ノートパソコンをプロンプターにする|画面の高さが要点
ノートパソコンをプロンプターとして使うとき、いちばん効くのは画面の高さです。机に直接置くと画面は目線より下にあり、原稿を読むあいだ顔が下を向きます。撮った映像では見下ろす角度になり、Web会議では相手にまぶたが映ります。原稿を画面のどこに置くかを調整する前に、機械そのものの高さを直したほうが効果が大きいです。Windows でのソフトの選び方や会議アプリとの併用は Windows・PCで無料のプロンプター にまとめています。
ノートパソコン固有の問題は画面が低いこと
カメラは画面の上枠にあるので、原稿を画面の最上部に置けば原稿とレンズの距離は小さくなります。ここまではデスクトップでも同じです。問題は、その画面全体が低い位置にあることです。

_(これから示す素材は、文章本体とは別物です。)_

-- ==== Sys2Proof/Machine/FaultEvents.lean ====
section
/-! DEFINITION. The steps of faults: the conversion of an activation that waited for a record (07 R191), a wick counter at zero and the clear of a
snuff (16 R424). -/
namespace Sys2Proof.Machine
open Sys2Proof

/-- Whether a halted activation finds a full record free, its accesses drained and a message slot (R191, R416). -/
def State.canConvert (s : State) (p : Psn) : Bool :=
  let c := s.getCore p
  match c.act, s.homeTile c with
  | some a, some t => ((s.getTile t).freeFull).isSome && s.drained p a.serial && s.canNotice p && levelOf p == .graph
  | _, _ => false
/-- The oldest waiter of a core that a ring cancellation ended, with its tile (R191, R217). -/
def State.doomedOf (s : State) (p : Psn) : Option (Psn × Record) :=
  (s.homeTile (s.getCore p)).bind (fun t => ((s.getTile t).records.find? (fun r => r.src == p && r.doomed.isSome)).map (fun r => (t, r)))
/-- FAULTED_CONTINUATION_CONVERT: of the activation halted on the core, else of a waiter of its actor. -/
def execFaultedContinuationConvert (core : Psn) (s : State) : Out :=
  match (s.getCore core).act.bind (·.halted) with
  | some f => event (s.canConvert core) s (s.faultCore core f)
  | none =>
    match s.doomedOf core with
    | some (t, r) => .next (s.convertWaiter t r)
    | none => .next s

/-- WICK_EXPIRY: a wick counter that has reached zero while its activation runs. -/
def execWickExpiry (core : Psn) (s : State) : Out :=
  let c := s.getCore core
  event (c.wickOn && c.wick == 0 && c.act.any (·.halted.isNone) && s.canSnuff core) s (s.snuffCore core 1)

/-- The records of the actor on a core that only it may resume. -/
def State.pinnedRecords (s : State) (p : Psn) : Bool :=
  match s.homeTile (s.getCore p) with
  | some t => (s.getTile t).records.any (fun r => r.src == p && r.pinned)
  | none => false
/-- CORE_SNUFF is cleared only while nothing is resident and no record is pinned to the core. -/
def State.clearSnuff (s : State) (p : Psn) : State :=
  if (s.getCore p).act.isNone ∧ !s.pinnedRecords p then s.modCore p (fun c => { c with snuff := 0 }) else s
def execCoreSnuffClear (core : Psn) (s : State) : Out := if isCorePsn core then .next (s.clearSnuff core) else .fault .noSuchUnit

end Sys2Proof.Machine
end

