-- ==== Sys2Proof/Machine/Fetching.lean ====
section
/-! DEFINITION. Fetching (09 R222, R243 step 1; 02 R53, R63, R66): the parcels of the instruction at the pc, through the core's own copy of
c0. -/
namespace Sys2Proof.Machine
open Sys2Proof

/-- A fetch names no capability register: its capability is the core's copy of c0 (R175). -/
def Ask.fetch : Ask := { code := 3, kind := 3, write := false, reg := 0xFF, value := Cap.null, answers := false }

/-- A hit makes its entry of the instruction TLB the most recently used (R62). -/
def State.touchCode (s : State) (ps : List Part) : State :=
  let ctx := (s.core.act.map (·.ctx)).getD 0
  s.mapCore (fun c => { c with itlb := ps.foldl (fun l p => if p.space = 3 then touchTlb l ctx p.addr else l) c.itlb })

/-- One parcel at an offset within c0: its check, its translation, its bytes. -/
def State.fetchParcel (s : State) (a : Act) (pc : Word) : Except Halt (Parcel × State) := do
  let addr ← lifted (s.checkCap Ask.fetch s.core.regs.fetch pc.toInt 4)
  match s.resolve Ask.fetch s.core.regs.fetch.space addr 4 with
  | .stop st => throw (.stop st)
  | .miss va => throw (.miss Ask.fetch va)
  | .parts ps =>
    let r ← (s.touchCode ps).readParts a ps
    return (BitVec.ofNat 32 (ofLe r.1), r.2)

/-- Every parcel of the instruction at the pc (R222); those it does not have are zero. -/
def State.fetchParcels (s : State) (a : Act) : Except Halt (List Parcel × State) := do
  let pc := s.core.regs.pc
  let r0 ← s.fetchParcel a pc
  let n := parcelCount r0.1
  if n = 1 then return ([r0.1], r0.2)
  let r1 ← r0.2.fetchParcel a (pc + 4)
  if n = 2 then return ([r0.1, r1.1], r1.2)
  let r2 ← r1.2.fetchParcel a (pc + 8)
  return ([r0.1, r1.1, r2.1], r2.2)

/-- What a fetch gives: the parcels, a wait for a page or for an earlier request (R154), or the fault of R243 step 1. -/
inductive Fetched where
  | words (ps : List Parcel) (s : State)
  | stay (s : State)
  | fail (f : FaultInfo)
  deriving DecidableEq, Repr

/-- The fetch of the resident activation. -/
def State.fetch (s : State) : Fetched :=
  match s.core.act with
  | none => .stay s
  | some a =>
    match s.fetchParcels a with
    | .ok r => .words r.1 r.2
    | .error (.miss q va) => .stay (s.askWalk 0 q va)
    | .error (.stop .wait) => .stay s.hold
    | .error (.stop (.priv _)) => .fail ((Stop.priv 1).info [])
    | .error (.stop e) => .fail (e.info [])

end Sys2Proof.Machine
end

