-- ==== Sys2Proof/Machine/LinkEvents.lean ====
section
/-! DEFINITION. The steps of link flow control (03 R101 to R103): audits, replays and withdrawal. A mesh link is named by a tile and its port 1 to 4,
a ring link by a core and 5 + direction. -/
namespace Sys2Proof.Machine
open Sys2Proof

/-- Whether a lane exists. -/
def laneExists (tile : Psn) (port lane : Nat) : Bool :=
  (isCorePsn tile || isTilePsn tile) &&
    (if port ≤ 4 then (neighbour tile port).isSome && decide (lane < 4)
    else isCorePsn tile && decide (port < 9 ∧ lane < 2) && (diagonal tile (port - 5)).isSome)
/-- The unit word of the link (R427). -/
def linkUnit (tile : Psn) (port : Nat) : UnitWord :=
  if port ≤ 4 then (if isGridCore tile then meshUnit tile port else meshUnit ((neighbour tile port).getD 0) (opposite port))
  else ringLinkUnit tile ((diagonal tile (port - 5)).getD 0)

/-- LINK_AUDIT (R103): an audit is over, with `n` flits resent when it was a resynchronisation. -/
def Router.note (r : Router) (port now : Nat) (resync : Option Nat) : Router :=
  let w := at_ r.audit port 0
  let w := setFld w 31 0 now
  let w := match resync with
    | some n => setFld (setFld w 63 48 (min 0xFFFF (fld w 63 48 + 1))) 47 32 (min 0xFFFF (fld w 47 32 + n))
    | none => w
  if port ≤ 4 then { r with audit := put r.audit port w } else r

/-- A link is withdrawn: it carries nothing more, and the messages and ring tiles that crossed it are lost (R102). -/
def State.withdrawLink (s : State) (tile : Psn) (port : Nat) : State :=
  let s := if 5 ≤ port then s.cutRing tile port else s.cutLink tile port
  { s with flight := s.flight.filter (fun i => match i.body with
      | .message m => !((m.stage == .router || m.stage == .local) && decide (port ≤ 4) && ((m.tile == tile && m.port == port) ||
          (some m.tile == neighbour tile port && m.port == opposite port)))
      | .ringTile t => !(decide (5 ≤ port) && s.crosses t tile ((diagonal tile (port - 5)).getD tile))
      | _ => true) }
/-- The resynchronisation of a lane (R102): the receiver reports its occupancy and RECEIVED, flits from RECEIVED on are resent from the replay store of
64, credits are set to the depth less the occupancy; the link's score grows by 64. A flit that is no longer there withdraws the link. -/
def State.resync (s : State) (tile : Psn) (port lane : Nat) : State :=
  let s := s.addScore (linkUnit tile port) 64
  let r := s.getRouter tile
  let l := r.lane port lane
  if 64 < l.missing then s.withdrawLink tile port
  else s.putRouter tile ((r.setLane l.resynced).note port s.tsc.toNat (some l.missing))

/-- Whether an audit of a lane is due (R101): 2^16 flits have gone since the last, or it has been idle for 1,024 link cycles, once per idle period. -/
def Lane.auditDue (l : Lane) (now : Nat) : Bool := decide (2 ^ 16 ≤ l.unaudited) || (!l.idle && decide (l.last + Config.auditIdle ≤ now))
/-- LINK_AUDIT_START: the sender's count goes to the receiver, whose reply is on its way. -/
def State.startAudit (s : State) (tile : Psn) (port lane : Nat) : State :=
  let r := s.getRouter tile
  let l := r.lane port lane
  (s.putRouter tile (r.setLane { l with unaudited := 0, idle := true })).launchItem (.audit tile port lane l.received.toNat l.freed.toNat)
def execLinkAuditStart (tile : Psn) (port lane : Nat) (s : State) : Out :=
  if laneExists tile port lane then
    event (!s.linkCut tile port && ((s.getRouter tile).lane port lane).auditDue s.tsc.toNat) s (s.startAudit tile port lane)
  else .fault .noSuchUnit
/-- LINK_AUDIT_REPLY: a mismatch when RECEIVED differs from SENT or the credits from what the buffer holds. -/
def execLinkAuditReply (id : Nat) (s : State) : Out :=
  match s.item id with
  | some (.audit tile port lane _ _) =>
    let t := s.dropItem id
    let r := t.getRouter tile
    if t.linkCut tile port then .next t
    else .next (if (r.lane port lane).agrees then t.putRouter tile (r.note port s.tsc.toNat none) else t.resync tile port lane)
  | _ => .next s
/-- FLIT_ECC_DROP: a flit that was sent is lost and the receiver asks for an audit at once. -/
def execFlitEccDrop (tile : Psn) (port lane : Nat) (s : State) : Out :=
  if laneExists tile port lane then
    let r := s.getRouter tile
    event (!s.linkCut tile port && decide (0 < (r.lane port lane).occupancy)) s
      ((s.putRouter tile (r.setLane (r.lane port lane).drop)).startAudit tile port lane)
  else .fault .noSuchUnit
/-- CREDIT_COUNTER_PARITY_ERROR. -/
def execCreditCounterParityError (tile : Psn) (port lane : Nat) (s : State) : Out :=
  if laneExists tile port lane then event (!s.linkCut tile port) s (s.resync tile port lane) else .fault .noSuchUnit

end Sys2Proof.Machine
end

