-- ==== Sys2Proof/Machine/Dispatch.lean ====
section
/-! DEFINITION. The one dispatch: an arm per constructor of Instr, each a direct call of its meaning. -/
namespace Sys2Proof.Machine
open Sys2Proof
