-- ==== Sys2Proof/Certificates/Slice0/Obligations.lean ====
section
/-! DEFINITION. The statements about the model that the provers are asked for (OBLIGATIONS.json), from the numbered rules of the spec. The parts
stand first, under the rules they formalise; a statement joins the parts of one subject. `issues i s` says that i gets to its own effect in s, and
`past i s` is s with the pc past i (Sys2Proof/Safety.lean). -/
namespace Sys2Proof.Claims
open Sys2Proof Sys2Proof.Machine

/-! Tables of the scalar instructions by shape: the constructor and what it computes (R254 to R268). -/

/-- What an instruction computes from its type, rounding, saturation and sources. -/
abbrev Fn1 := TyCode → BitVec 2 → Bool → Nat → Nat
abbrev Fn2 := TyCode → BitVec 2 → Bool → Nat → Nat → Nat
abbrev Fn3 := TyCode → BitVec 2 → Bool → Nat → Nat → Nat → Nat

noncomputable def long1 : List ((Long → Instr) × (Long → Fn1)) :=
  [(.brev, fun _ => brevOf), (.bswap, fun _ => bswapOf), (.abs, fun _ => absOf), (.fsqrt, fun _ => fsqrtOf), (.fabs, fun _ => fabsOf),
   (.fneg, fun _ => fnegOf), (.frnd, fun _ => frndOf), (.fcvt, fun x t rm _ a => elemCvt t (x.c.extractLsb' 0 4) rm false a),
   (.fcvti, fun x t rm _ a => elemCvt t (x.c.extractLsb' 0 4) rm false a), (.icvtf, fun x t rm _ a => elemCvt t (x.c.extractLsb' 0 4) rm false a)]
noncomputable def long2 : List ((Long → Instr) × Fn2) :=
  [(.add, elemAdd), (.sub, elemSub), (.mul, elemMul), (.mulh, mulHigh), (.mulhn, mulHigh), (.div, divOf), (.divn, divOf), (.rem, remOf),
   (.remn, remOf), (.and, andOf), (.andn, andnOf), (.or, orOf), (.xor, xorOf), (.shl, shlOf), (.shr, shrOf), (.sha, shaOf), (.rol, rolOf),
   (.rotr, rotrOf), (.min, minOfTwo), (.max, maxOfTwo), (.minn, minOfTwo), (.maxn, maxOfTwo), (.fadd, elemAdd), (.fsub, elemSub),
   (.fmul, elemMul), (.fdiv, fdivOf), (.fmin, fminOf), (.fmax, fmaxOf), (.fcpys, fcpysOf)]
noncomputable def long3 : List ((Long → Instr) × Fn3) := [(.ffma, fmaOf), (.ffms, fmsOf)]
noncomputable def count1 : List ((Long → Instr) × (TyCode → Nat → Nat)) := [(.clz, clzOf), (.ctz, ctzOf), (.popc, popcOf), (.fclass, fclassOf)]
noncomputable def count2 : List ((Long → Instr) × (TyCode → Nat → Nat → Nat)) := [(.addc, carryOf), (.subb, borrowOf)]
noncomputable def short1 : List ((ShortA → Instr) × Fn1) :=
  [(.brevL32A, brevOf), (.bswapL32A, bswapOf), (.absL32A, absOf), (.fsqrtL32A, fsqrtOf), (.fabsL32A, fabsOf), (.fnegL32A, fnegOf),
   (.frndL32A, frndOf)]
noncomputable def short2 : List ((ShortA → Instr) × Fn2) :=
  [(.addL32A, elemAdd), (.subL32A, elemSub), (.mulL32A, elemMul), (.mulhL32A, mulHigh), (.mulhnL32A, mulHigh), (.divL32A, divOf),
   (.divnL32A, divOf), (.remL32A, remOf), (.remnL32A, remOf), (.andL32A, andOf), (.andnL32A, andnOf), (.orL32A, orOf), (.xorL32A, xorOf),
   (.shlL32A, shlOf), (.shrL32A, shrOf), (.shaL32A, shaOf), (.rolL32A, rolOf), (.rotrL32A, rotrOf), (.minL32A, minOfTwo),
   (.maxL32A, maxOfTwo), (.minnL32A, minOfTwo), (.maxnL32A, maxOfTwo), (.faddL32A, elemAdd), (.fsubL32A, elemSub), (.fmulL32A, elemMul),
   (.fdivL32A, fdivOf), (.fminL32A, fminOf), (.fmaxL32A, fmaxOf), (.fcpysL32A, fcpysOf)]
noncomputable def shortCount1 : List ((ShortA → Instr) × (TyCode → Nat → Nat)) :=
  [(.clzL32A, clzOf), (.ctzL32A, ctzOf), (.popcL32A, popcOf), (.fclassL32A, fclassOf)]
noncomputable def shortCount2 : List ((ShortA → Instr) × (TyCode → Nat → Nat → Nat)) := [(.addcL32A, carryOf), (.subbL32A, borrowOf)]
noncomputable def immediate2 : List ((ShortB → Instr) × TyCode × Fn2) :=
  [(.addI64L32B, 3, elemAdd), (.addI32L32B, 2, elemAdd), (.mulI64L32B, 3, elemMul), (.mulI32L32B, 2, elemMul), (.andN64L32B, 7, andOf),
   (.andnN64L32B, 7, andnOf), (.orN64L32B, 7, orOf), (.xorN64L32B, 7, xorOf), (.shlN64L32B, 7, shlOf), (.shrN64L32B, 7, shrOf),
   (.shaI64L32B, 3, shaOf), (.rotrN64L32B, 7, rotrOf), (.minI64L32B, 3, minOfTwo), (.maxI64L32B, 3, maxOfTwo), (.minnN64L32B, 7, minOfTwo),
   (.maxnN64L32B, 7, maxOfTwo)]
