-- ==== Sys2Proof/Laws/Forms.lean ====
section
/-! SUPPORT. The form of every instruction, what asks for its issue, and the state its effect starts from, one lemma each per constructor. -/
namespace Sys2Proof.Laws
open Sys2Proof Sys2Proof.Machine
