-- ==== Sys2Proof/Laws/Runs.lean ====
section
/-! SUPPORT. What every instruction that issues does: its own body, run on the state past it, one lemma for each constructor. A proof about an
instruction starts from its lemma and unfolds neither exec nor the issue. -/
namespace Sys2Proof.Laws
open Sys2Proof Sys2Proof.Machine
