-- ==== Sys2Proof/Laws/State.lean ====
section
/-! SUPPORT. What the updates of a core's registers read back as: one lemma for each field and each update. -/
namespace Sys2Proof.Laws
open Sys2Proof Sys2Proof.Machine
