-- ==== Sys2Proof/Laws/PerInstr.lean ====
section
/-! SUPPORT. The family RoundTrip of LAWS.json: decoding what the encoder writes for a well-formed instruction gives the
instruction back, one lemma for each constructor. -/
namespace Sys2Proof.Laws
open Sys2Proof Sys2Proof.Machine

/-- Decoding the parcels of a well-formed instruction gives that instruction and leaves nothing over. -/
def RoundTrip.Statement (i : Instr) : Prop :=
  wellFormed i = true → hasEncoding i = true → decode (encode i) = some (i, [])

theorem round_trip_long (r : LRow) (k : Long → Instr) (x : Long) (he : encoding (k x) = .long r x) (hon : r.on < 1024)
    (hf : r.sel x = true → longTable.find? (fun q => q.1.on == r.on && q.1.sel x) = some (r, k)) :
    RoundTrip.Statement (k x) := by
  intro hw _
  have hl : r.legal x = true := by
    have := hw; unfold wellFormed at this; rw [he, Bool.and_eq_true] at this; exact this.1
  rw [encode, he]; exact long_decodes r k x hon hl hf

theorem round_trip_shortA (r : ARow) (k : ShortA → Instr) (x : ShortA) (he : encoding (k x) = .shortA r x) (hon : r.on < 256)
    (hf : r.ok x = true → shortATable.find? (fun q => q.1.on == r.on && q.1.ok x) = some (r, k)) :
    RoundTrip.Statement (k x) := by
  intro hw _
  have hl : r.legal x = true := by
    have := hw; unfold wellFormed at this; rw [he, Bool.and_eq_true] at this; exact this.1
  rw [encode, he]; exact shortA_decodes r k x hon hl hf

theorem round_trip_shortB (r : BRow) (k : ShortB → Instr) (x : ShortB) (he : encoding (k x) = .shortB r x) (hon : r.sop < 64)
    (hf : shortBTable.find? (fun q => q.1.sop == r.sop) = some (r, k)) : RoundTrip.Statement (k x) := by
  intro hw _
  have hl : r.legal x = true := by
    have := hw; unfold wellFormed at this; rw [he, Bool.and_eq_true] at this; exact this.1
  rw [encode, he]; exact shortB_decodes r k x hon hl hf

theorem round_trip_event (i : Instr) (he : hasEncoding i = false) : RoundTrip.Statement i := by
  intro _ h; rw [he] at h; cases h

/-- A search that meets `a` first. -/
theorem find_first {α : Type} {l : Option α} {p : α → Bool} {a : α} (rest : List α) (h : l = (a :: rest).find? p)
    (ha : p a = true) : l = some a := by rw [h, List.find?_cons_of_pos ha]
/-- A search that passes one row before it meets `a`. -/
theorem find_second {α : Type} {l : Option α} {p : α → Bool} {a : α} (b : α) (rest : List α)
    (h : l = (b :: a :: rest).find? p) (hb : p b = false) (ha : p a = true) : l = some a := by
  rw [h, List.find?_cons_of_neg (by simp [hb]), List.find?_cons_of_pos ha]
/-- A search that passes two rows before it meets `a`. -/
theorem find_third {α : Type} {l : Option α} {p : α → Bool} {a : α} (b c : α) (rest : List α)
    (h : l = (b :: c :: a :: rest).find? p) (hb : p b = false) (hc : p c = false) (ha : p a = true) : l = some a := by
  rw [h, List.find?_cons_of_neg (by simp [hb]), find_second c rest rfl hc ha]
/-- A field that equals one number equals no other. -/
theorem beq_excludes {α : Type} [DecidableEq α] {x a b : α} (h : (x == a) = true) (hab : a ≠ b) : (x == b) = false := by
  rw [eq_of_beq h]; simpa using hab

机の上にノートパソコンを置くと、画面の上端はだいたい座った目線より10〜20cm下に来ます。つまり原稿とレンズを揃えたところで、その両方を見下ろすことになります。映像としては顎が上がって見え、首も窮屈になります。
| 置き方 | 視線の角度 | 必要なもの | 向く用途 |
|---|---|---|---|
| 机に直置き | 見下ろす(10〜20度) | なし | 練習・短い会議 |
| スタンドで上げる | ほぼ水平 | スタンド+外付けキーボード | 収録・重要な会議 |
| 外部モニターを使う | 水平に調整できる | モニター+外付けカメラ | 据え置きの収録環境 |
ひとつ注意があります。スタンドで本体を上げると、キーボードも一緒に上がって打ちにくくなります。外付けのキーボードとマウスが必要になる構成です。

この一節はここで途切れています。